Collected data entries

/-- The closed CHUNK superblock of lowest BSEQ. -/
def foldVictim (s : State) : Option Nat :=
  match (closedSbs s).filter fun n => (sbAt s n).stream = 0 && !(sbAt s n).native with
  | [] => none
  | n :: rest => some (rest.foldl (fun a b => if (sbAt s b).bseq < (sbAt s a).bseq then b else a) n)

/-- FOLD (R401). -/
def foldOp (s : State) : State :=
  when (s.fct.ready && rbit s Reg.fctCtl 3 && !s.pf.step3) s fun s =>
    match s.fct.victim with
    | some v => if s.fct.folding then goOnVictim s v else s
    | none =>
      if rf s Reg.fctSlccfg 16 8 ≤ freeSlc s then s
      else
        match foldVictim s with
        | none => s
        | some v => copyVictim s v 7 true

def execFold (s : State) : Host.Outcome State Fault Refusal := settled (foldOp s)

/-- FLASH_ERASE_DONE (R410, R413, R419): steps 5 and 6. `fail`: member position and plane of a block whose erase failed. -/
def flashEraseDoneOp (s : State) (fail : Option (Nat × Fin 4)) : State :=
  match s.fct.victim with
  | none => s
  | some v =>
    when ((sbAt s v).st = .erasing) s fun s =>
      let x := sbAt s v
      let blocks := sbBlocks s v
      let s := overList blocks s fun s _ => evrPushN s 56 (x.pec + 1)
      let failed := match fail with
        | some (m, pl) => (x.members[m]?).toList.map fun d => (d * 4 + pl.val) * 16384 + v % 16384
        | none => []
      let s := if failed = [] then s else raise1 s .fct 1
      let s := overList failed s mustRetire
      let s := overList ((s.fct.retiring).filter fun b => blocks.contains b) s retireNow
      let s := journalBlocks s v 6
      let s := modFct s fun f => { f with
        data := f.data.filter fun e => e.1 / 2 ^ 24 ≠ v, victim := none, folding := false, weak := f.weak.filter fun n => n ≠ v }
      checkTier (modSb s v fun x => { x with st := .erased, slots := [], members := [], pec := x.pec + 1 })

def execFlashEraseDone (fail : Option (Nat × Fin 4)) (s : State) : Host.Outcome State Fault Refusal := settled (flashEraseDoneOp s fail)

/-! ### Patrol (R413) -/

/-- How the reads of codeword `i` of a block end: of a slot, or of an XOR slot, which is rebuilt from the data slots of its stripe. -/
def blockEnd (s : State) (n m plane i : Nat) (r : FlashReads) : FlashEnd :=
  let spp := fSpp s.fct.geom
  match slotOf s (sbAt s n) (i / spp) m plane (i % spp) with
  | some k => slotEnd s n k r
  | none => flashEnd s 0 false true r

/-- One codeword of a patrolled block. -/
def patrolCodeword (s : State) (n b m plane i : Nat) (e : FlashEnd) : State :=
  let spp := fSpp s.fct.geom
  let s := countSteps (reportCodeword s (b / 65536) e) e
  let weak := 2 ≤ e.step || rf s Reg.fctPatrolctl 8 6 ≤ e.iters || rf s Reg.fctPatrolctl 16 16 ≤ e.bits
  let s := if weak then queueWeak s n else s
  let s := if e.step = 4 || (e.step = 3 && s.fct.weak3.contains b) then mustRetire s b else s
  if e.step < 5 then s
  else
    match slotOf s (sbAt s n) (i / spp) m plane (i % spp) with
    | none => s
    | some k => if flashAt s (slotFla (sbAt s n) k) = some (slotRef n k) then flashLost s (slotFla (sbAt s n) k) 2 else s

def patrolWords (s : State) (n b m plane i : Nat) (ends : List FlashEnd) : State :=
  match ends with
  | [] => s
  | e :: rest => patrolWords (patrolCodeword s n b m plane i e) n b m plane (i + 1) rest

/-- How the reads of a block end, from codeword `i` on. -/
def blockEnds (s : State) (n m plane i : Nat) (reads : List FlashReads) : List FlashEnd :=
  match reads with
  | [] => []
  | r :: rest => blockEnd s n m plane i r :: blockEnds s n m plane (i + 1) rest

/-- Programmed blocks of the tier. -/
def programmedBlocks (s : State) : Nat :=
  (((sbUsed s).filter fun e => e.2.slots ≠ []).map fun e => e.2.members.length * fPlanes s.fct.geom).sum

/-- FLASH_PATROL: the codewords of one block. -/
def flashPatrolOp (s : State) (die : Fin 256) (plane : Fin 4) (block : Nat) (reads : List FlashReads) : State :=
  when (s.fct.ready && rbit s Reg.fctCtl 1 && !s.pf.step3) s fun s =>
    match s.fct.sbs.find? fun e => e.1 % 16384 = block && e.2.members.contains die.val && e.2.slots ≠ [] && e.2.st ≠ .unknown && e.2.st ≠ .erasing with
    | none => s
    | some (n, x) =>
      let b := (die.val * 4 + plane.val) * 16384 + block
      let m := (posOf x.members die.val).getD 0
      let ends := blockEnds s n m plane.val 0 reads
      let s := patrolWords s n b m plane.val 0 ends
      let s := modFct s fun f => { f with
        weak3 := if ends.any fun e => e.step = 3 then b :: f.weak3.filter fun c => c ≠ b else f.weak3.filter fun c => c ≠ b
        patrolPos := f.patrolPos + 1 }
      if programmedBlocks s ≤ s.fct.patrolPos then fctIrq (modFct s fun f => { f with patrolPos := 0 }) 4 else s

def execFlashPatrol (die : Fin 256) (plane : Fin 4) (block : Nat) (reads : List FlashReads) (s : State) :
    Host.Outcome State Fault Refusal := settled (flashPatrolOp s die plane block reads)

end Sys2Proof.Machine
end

...

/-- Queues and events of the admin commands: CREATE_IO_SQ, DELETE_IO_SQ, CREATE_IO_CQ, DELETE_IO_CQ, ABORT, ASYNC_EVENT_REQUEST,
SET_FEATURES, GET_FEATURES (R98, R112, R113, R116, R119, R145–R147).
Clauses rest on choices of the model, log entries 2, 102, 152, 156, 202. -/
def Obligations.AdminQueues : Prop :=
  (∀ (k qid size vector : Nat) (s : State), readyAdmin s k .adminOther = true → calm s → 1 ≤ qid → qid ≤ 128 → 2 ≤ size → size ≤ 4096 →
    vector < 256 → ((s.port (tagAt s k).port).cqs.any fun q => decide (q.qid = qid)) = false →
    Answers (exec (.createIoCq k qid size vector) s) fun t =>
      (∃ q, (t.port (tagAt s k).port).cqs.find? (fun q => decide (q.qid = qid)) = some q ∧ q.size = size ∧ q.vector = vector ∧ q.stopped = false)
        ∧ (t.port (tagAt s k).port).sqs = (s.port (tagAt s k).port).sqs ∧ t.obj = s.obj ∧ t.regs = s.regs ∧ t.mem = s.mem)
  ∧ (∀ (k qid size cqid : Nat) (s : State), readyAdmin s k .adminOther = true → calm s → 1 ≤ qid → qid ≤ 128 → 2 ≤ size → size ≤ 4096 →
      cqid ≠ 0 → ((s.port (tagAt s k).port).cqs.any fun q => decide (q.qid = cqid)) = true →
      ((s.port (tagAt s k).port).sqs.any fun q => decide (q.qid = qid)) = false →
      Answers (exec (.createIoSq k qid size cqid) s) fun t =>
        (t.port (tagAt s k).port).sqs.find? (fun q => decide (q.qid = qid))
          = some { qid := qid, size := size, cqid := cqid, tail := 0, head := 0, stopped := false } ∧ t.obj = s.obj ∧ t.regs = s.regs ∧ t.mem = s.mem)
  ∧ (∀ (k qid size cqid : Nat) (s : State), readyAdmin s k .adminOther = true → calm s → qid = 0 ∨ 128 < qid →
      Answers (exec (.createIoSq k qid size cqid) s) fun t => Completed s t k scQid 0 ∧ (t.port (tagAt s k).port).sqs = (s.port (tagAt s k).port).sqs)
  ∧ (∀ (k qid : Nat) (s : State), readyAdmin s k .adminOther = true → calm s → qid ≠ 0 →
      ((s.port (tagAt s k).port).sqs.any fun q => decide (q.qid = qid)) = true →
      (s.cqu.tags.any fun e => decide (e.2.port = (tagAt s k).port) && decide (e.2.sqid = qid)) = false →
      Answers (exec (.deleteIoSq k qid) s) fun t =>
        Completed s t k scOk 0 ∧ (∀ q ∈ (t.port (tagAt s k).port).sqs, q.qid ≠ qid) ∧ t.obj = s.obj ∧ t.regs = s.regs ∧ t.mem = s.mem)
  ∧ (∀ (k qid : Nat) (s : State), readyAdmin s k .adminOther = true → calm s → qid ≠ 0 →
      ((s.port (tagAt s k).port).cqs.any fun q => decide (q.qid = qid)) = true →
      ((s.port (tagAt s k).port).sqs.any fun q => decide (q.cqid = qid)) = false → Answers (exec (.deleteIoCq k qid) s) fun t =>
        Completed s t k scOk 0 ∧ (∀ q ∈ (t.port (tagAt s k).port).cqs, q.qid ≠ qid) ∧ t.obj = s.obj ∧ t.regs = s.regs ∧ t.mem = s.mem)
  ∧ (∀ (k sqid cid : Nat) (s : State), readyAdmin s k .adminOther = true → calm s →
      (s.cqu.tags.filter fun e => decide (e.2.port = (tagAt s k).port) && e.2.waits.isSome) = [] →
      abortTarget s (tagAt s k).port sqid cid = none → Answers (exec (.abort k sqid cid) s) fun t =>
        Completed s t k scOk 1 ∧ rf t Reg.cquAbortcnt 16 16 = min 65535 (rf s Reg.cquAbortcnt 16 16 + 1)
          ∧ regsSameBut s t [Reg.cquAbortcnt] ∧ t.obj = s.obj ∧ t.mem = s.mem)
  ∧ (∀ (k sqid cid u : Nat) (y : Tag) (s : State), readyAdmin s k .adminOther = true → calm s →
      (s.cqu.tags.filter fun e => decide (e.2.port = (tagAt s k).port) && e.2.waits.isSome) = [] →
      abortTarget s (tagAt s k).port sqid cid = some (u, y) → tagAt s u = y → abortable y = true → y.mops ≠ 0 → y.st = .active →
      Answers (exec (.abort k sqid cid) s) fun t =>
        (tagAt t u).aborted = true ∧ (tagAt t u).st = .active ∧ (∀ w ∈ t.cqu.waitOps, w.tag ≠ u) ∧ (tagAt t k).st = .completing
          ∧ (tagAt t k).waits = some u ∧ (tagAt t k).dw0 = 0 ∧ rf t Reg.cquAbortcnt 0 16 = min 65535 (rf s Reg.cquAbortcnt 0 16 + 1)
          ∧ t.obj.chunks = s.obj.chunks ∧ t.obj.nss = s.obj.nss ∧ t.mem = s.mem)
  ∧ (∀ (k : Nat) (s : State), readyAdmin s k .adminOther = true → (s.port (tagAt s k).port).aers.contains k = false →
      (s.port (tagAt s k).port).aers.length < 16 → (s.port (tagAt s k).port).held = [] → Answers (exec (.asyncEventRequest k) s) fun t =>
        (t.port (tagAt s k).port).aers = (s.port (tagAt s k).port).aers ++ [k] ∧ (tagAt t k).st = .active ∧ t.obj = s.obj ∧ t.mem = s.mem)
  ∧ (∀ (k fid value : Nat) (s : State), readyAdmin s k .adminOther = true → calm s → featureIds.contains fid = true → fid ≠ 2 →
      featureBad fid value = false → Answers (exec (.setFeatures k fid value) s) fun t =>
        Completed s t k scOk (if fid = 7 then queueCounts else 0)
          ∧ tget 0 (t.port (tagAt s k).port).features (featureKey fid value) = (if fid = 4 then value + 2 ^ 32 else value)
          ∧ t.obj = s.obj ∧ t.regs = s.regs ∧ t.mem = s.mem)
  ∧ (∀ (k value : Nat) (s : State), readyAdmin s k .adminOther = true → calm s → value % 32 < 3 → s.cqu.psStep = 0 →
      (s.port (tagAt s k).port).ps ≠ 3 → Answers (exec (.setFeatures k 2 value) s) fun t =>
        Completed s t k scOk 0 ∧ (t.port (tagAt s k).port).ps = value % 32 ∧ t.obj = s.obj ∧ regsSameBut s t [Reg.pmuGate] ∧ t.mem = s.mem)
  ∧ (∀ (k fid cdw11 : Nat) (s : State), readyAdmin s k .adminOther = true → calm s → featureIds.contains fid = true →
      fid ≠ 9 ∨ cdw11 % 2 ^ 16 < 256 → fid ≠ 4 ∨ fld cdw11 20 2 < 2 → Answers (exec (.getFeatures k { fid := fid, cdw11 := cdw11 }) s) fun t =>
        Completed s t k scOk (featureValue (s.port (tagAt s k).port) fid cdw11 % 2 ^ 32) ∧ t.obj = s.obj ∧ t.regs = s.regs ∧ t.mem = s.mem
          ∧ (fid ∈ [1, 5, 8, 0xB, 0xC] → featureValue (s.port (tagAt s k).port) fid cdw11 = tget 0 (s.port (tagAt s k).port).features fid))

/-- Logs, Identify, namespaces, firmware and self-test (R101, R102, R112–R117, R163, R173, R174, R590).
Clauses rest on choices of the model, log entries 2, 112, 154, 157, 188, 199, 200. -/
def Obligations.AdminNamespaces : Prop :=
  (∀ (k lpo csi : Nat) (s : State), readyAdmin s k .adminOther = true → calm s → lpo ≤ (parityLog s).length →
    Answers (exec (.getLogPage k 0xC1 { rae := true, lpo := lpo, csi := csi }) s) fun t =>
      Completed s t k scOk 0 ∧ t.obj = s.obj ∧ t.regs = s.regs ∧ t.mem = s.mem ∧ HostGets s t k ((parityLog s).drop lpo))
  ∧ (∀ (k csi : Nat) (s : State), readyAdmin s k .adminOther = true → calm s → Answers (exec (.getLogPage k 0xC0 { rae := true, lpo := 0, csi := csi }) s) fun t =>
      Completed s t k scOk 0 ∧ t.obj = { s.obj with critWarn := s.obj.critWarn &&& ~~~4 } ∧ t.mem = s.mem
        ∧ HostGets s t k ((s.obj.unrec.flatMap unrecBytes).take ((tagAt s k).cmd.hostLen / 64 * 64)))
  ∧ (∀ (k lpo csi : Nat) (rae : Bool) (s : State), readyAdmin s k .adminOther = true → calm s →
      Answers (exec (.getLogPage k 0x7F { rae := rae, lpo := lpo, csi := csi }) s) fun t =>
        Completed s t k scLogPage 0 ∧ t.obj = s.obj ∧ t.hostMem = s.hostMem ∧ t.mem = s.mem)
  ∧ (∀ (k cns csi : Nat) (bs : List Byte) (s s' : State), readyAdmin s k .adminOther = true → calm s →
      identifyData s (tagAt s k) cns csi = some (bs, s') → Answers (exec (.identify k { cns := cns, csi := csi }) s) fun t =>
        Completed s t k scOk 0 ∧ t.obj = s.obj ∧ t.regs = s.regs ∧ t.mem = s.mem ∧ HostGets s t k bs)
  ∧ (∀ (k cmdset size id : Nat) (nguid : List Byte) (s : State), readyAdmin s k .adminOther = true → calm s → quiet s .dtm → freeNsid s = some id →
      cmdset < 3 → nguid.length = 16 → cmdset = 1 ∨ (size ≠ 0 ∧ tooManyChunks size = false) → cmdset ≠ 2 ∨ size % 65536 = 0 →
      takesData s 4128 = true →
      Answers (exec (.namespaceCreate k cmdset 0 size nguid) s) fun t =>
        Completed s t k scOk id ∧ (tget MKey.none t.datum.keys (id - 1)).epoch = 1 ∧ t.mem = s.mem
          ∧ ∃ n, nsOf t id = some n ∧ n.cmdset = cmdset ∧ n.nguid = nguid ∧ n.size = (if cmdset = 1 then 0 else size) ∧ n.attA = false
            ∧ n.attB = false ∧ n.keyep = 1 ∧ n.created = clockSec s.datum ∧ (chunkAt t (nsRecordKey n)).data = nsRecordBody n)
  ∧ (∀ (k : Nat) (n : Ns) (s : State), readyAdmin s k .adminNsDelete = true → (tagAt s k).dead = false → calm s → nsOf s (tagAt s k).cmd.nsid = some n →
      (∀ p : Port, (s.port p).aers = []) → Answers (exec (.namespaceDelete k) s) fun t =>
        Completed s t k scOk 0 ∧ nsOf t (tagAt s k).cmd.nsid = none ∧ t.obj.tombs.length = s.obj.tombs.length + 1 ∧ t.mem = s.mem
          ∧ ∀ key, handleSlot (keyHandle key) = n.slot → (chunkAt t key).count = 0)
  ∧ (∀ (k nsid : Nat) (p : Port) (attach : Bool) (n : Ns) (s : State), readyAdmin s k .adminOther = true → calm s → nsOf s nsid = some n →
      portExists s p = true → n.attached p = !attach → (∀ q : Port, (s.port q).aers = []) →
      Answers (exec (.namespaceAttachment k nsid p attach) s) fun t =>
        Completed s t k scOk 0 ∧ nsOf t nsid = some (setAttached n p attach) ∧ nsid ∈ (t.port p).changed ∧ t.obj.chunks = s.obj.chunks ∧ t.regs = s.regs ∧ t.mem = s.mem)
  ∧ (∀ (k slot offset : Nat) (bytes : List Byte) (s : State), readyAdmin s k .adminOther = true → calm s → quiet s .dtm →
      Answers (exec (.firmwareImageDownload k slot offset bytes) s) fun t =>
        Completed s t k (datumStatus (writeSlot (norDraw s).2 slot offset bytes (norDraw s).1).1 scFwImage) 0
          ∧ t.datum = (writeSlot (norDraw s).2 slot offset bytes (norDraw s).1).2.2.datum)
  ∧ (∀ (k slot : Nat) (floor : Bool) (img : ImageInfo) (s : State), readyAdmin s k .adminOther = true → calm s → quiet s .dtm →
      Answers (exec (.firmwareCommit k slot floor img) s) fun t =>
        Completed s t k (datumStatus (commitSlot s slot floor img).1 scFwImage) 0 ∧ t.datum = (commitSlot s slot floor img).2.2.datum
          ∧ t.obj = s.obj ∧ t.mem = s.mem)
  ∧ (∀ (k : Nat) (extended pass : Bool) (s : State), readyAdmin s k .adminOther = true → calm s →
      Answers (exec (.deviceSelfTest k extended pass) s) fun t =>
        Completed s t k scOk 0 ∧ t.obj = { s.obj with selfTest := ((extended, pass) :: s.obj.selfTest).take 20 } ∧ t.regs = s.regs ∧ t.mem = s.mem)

---

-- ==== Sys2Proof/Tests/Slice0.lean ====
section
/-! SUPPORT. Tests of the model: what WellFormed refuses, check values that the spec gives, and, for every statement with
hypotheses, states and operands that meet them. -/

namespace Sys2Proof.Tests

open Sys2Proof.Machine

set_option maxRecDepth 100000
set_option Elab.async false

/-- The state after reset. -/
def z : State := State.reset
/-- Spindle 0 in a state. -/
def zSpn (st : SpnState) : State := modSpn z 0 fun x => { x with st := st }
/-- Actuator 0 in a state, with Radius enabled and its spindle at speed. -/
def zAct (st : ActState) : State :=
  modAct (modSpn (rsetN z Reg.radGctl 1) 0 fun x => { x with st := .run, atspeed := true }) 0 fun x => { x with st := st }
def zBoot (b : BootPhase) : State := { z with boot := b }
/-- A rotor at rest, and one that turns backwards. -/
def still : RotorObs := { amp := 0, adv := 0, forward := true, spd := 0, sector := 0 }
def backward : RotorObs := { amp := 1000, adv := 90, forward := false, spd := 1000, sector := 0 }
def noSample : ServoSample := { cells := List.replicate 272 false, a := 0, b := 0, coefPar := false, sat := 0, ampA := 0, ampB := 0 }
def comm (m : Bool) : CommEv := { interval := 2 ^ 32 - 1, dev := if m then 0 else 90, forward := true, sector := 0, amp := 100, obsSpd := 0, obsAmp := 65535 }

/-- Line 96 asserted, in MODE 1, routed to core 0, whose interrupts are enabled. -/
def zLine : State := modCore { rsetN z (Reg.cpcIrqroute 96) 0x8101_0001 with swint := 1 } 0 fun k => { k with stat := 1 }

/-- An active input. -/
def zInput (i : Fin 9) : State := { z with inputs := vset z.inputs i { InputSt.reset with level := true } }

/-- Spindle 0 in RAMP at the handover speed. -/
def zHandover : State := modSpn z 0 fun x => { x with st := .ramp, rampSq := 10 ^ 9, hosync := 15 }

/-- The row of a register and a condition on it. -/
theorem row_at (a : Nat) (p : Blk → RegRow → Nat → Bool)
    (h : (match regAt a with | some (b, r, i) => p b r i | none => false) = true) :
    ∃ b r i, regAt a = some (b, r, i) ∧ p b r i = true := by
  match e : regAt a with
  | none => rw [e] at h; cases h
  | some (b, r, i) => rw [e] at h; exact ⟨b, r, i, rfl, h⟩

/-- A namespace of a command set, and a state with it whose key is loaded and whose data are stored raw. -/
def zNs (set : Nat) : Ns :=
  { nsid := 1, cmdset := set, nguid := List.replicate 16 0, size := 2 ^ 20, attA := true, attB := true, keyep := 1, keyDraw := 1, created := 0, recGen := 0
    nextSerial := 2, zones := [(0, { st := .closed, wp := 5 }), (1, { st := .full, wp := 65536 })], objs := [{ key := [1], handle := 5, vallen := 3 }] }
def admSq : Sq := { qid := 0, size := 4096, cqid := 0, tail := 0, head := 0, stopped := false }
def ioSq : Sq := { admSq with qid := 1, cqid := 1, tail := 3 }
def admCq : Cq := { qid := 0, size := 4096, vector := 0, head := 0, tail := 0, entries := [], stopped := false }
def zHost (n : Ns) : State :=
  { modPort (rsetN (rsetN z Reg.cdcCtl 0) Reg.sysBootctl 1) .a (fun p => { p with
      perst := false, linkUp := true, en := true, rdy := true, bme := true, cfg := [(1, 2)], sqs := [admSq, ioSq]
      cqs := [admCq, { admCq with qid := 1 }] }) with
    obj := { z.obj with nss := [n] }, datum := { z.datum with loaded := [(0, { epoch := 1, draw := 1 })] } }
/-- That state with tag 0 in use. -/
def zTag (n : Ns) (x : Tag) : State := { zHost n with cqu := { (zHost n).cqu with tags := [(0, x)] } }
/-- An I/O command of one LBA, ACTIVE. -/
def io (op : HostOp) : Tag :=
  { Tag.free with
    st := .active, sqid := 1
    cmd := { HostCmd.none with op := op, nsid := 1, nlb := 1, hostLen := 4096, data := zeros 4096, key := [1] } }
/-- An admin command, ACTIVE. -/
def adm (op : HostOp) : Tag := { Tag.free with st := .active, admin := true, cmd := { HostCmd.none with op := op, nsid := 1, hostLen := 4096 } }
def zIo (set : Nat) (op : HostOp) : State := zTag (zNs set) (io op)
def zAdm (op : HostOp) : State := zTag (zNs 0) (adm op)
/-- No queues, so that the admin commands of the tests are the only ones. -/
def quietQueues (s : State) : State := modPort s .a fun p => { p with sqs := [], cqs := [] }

■ **Exercise aim**
What is the number of lines in the records that hold the word "settled"? Answer with that number by itself.

■ **Response to the exercise**
3